Sie haben einige Möglichkeiten an der Hand, die Beiträge für den Privatrechtsschutz aktiv zu beeinflussen: Zum einen ist es natürlich der Versicherungsumfang, der eine wichtige Rolle spielt. Je komfortabler Sie den Versicherungsschutz wählen, desto teurer – je länger Sie sich vertraglich vereinbaren, umso günstiger. Lange Laufzeiten werden mit hohen Rabatten belohnt. Legen Sie beispielsweise zehn Jahre fest, können Sie mit rund 40 Prozent rechnen. Da Sie diesen Vertrag trotzdem nach drei Jahren kündigen können, behalten sich einige Versicherer vor, den Rabatt anteilig zurückzufordern.

Darüber hinaus können Selbstbehalte genutzt werden, allerdings tragen Sie dann diesen Betrag bei jedem Schadenfall selbst – hier gilt es, kühl zu rechnen: Die Formulierung „10 % mind. 100 €“ kann Sie teuer zu stehen kommen, denn eine Deckelung der Selbstbeteiligung ist nicht vorgesehen.

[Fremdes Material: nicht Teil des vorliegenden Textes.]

/-- A step that takes a packet and completes has answered it, on the state that has taken it off the stream (R45). -/
theorem answersPacket_of_step {s t : State} {o : Byte} {p : List Byte} {rest : List HostEvent}
    (hp : nextPortEvent s.hostIn = .packet o p rest) (h : step s = .next t) : AnswersPacket o p (s.accept rest) t := by
  cases hd : decode (o :: p) with
  | error e =>
    cases (step_of_decode_error hp hd).symm.trans h
    exact answersPacket_illegalCommand (illegal_of_decode_error hd) p _
  | ok i =>
    obtain ⟨rfl, rfl⟩ : i.opcode = o ∧ i.payload = p := List.cons.inj (encode_of_decode hd)
    exact answersPacket_of_exec ((step_of_decode_ok hp hd).symm.trans h)

/-- Settles O4: no command decodes, and `IllegalCommand` is raised on the state that has taken the packet. -/
theorem illegalOpcodeAnswered : Obligations.IllegalOpcodeAnswered := fun s o p rest ho hin => by
  have hp : nextPortEvent s.hostIn = .packet o p rest := by rw [hin, nextPortEvent_packetEvents]
  obtain ⟨⟨hpend, hin', hsent⟩, hsame, -⟩ := illegalCommand_answered o p (s.accept rest)
  exact ⟨_, step_of_decode_error hp (decode_of_illegal ho p), hpend, hsame, hin'.trans (s.accept_hostIn rest),
    hsent.trans (s.accept_rspSent rest)⟩

/-- Settles O51: the packet is answered on the state that has sent all of the earlier response. -/
theorem oneResponsePerCommand : Obligations.OneResponsePerCommand := fun s t o p rest hp h => by
  obtain ⟨-, data, ⟨hpend, hin, hsent⟩, -⟩ := answersPacket_of_step hp h
  exact ⟨hsent.trans (s.accept_rspSent rest), hin.trans (s.accept_hostIn rest), _, data, hpend⟩

/-- Settles O7: the packet is answered in its step with the response of its expected status; the rest is the shape of
a response packet. -/
theorem responseShape : Obligations.ResponseShape := by
  refine ⟨fun s o p rest hs hin => ?_, rfl, rfl, rfl, rfl, rfl, fun x => beatsOf_data _, unpack_getElem?⟩
  have hp : nextPortEvent s.hostIn = .packet o p rest := by rw [hin, nextPortEvent_packetEvents]
  obtain ⟨t, ht⟩ := everyStepCompletes s hs
  obtain ⟨-, data, ⟨hpend, -, -⟩, hdata⟩ := answersPacket_of_step hp ht
  rw [State.accept_keyValid] at hpend hdata
  refine ⟨t, responseBytes _ data, ht, hpend, ?_, statusCode_mem _, fun j hj => ?_, data, hpend,
    isSome_iff_responseBytes_length _ data⟩
  · rw [responseBytes_length]
    exact if_congr hdata rfl rfl
  · rw [hpend]
    exact beatsOf_getElem?_last _ hj

/-! ### The port invariant -/

theorem portInv_of_no_response {s : State} (hpend : s.rspPending = []) (hphase : s.phase = .idle ∨ s.phase = .recv) :
    PortInv s :=
  Or.inl ⟨hpend, hphase⟩

theorem portInv_of_answersPacket {o : Byte} {p : List Byte} {s t : State} (h : AnswersPacket o p s t) :
    PortInv t := by
  obtain ⟨hphase, data, ⟨hpend, -, -⟩, -⟩ := h
  have hlen := responseBytes_length (expectedStatus o p.length s.keyValid) data
  exact Or.inr ⟨_, hpend, by split at hlen <;> omega, by split at hlen <;> omega, hphase⟩

/-- Taking one byte leaves the rest of the same response, or a port at rest after its last byte (R106). -/
theorem portInv_takeOne {s : State} (h : PortInv s) (rest : List HostEvent) : PortInv (s.takeOne rest) := by
  cases hb : s.rspPending with
  | nil => rw [takeOne_nil hb]; exact h
  | cons b bs =>
    rcases h with ⟨hnil, -⟩ | ⟨bytes, hpend, -, hle, hphase⟩
    · cases hnil.symm.trans hb
    · obtain ⟨htail, hlen⟩ := beatsOf_tail (hpend.symm.trans hb)
      rw [takeOne_cons hb]
      by_cases hbs : bs = []
      · exact portInv_of_no_response hbs (Or.inl (if_pos hbs))
      · have hpos : 0 < bs.length := List.length_pos_iff.mpr hbs
        have htailLen : bytes.tail.length = bs.length := by rw [List.length_tail, hlen, Nat.add_sub_cancel]
        exact Or.inr ⟨bytes.tail, htail, by omega, by omega, by simpa only [if_neg hbs] using hphase⟩

/-- Settles O46: each arm of the step leaves the port at rest, in a packet, or with the rest of one response. -/
theorem portInvariantKept : Obligations.PortInvariantKept := fun s t hs h => by
  cases hp : nextPortEvent s.hostIn with
  | quiet => cases (step_of_quiet hp).symm.trans h; exact hs
  | taken rest => cases (step_of_taken hp).symm.trans h; exact portInv_takeOne hs rest
  | reset rest => cases (step_of_reset hp).symm.trans h; exact portInv_of_no_response rfl (Or.inl rfl)
  | resetInPacket rest => cases (step_of_resetInPacket hp).symm.trans h; exact portInv_of_no_response rfl (Or.inl rfl)
  | waiting o p => cases (step_of_waiting hp).symm.trans h; exact portInv_of_no_response rfl (Or.inr rfl)
  | packet o p rest => exact portInv_of_answersPacket (answersPacket_of_step hp h)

Weitere Rabatte eröffnen sich, wenn Sie in Ihrer Kfz-Versicherung bereits eine Bonusklasse erfahren haben oder bei einem bestimmten Arbeitgeber beschäftigt sind. Es reicht also nicht, sich nur auf den Beitrag zu konzentrieren, wenn Sie sich für einen Privatrechtsschutz entscheiden wollen: Ausschlaggebend sollten immer Preis und Leistung sein.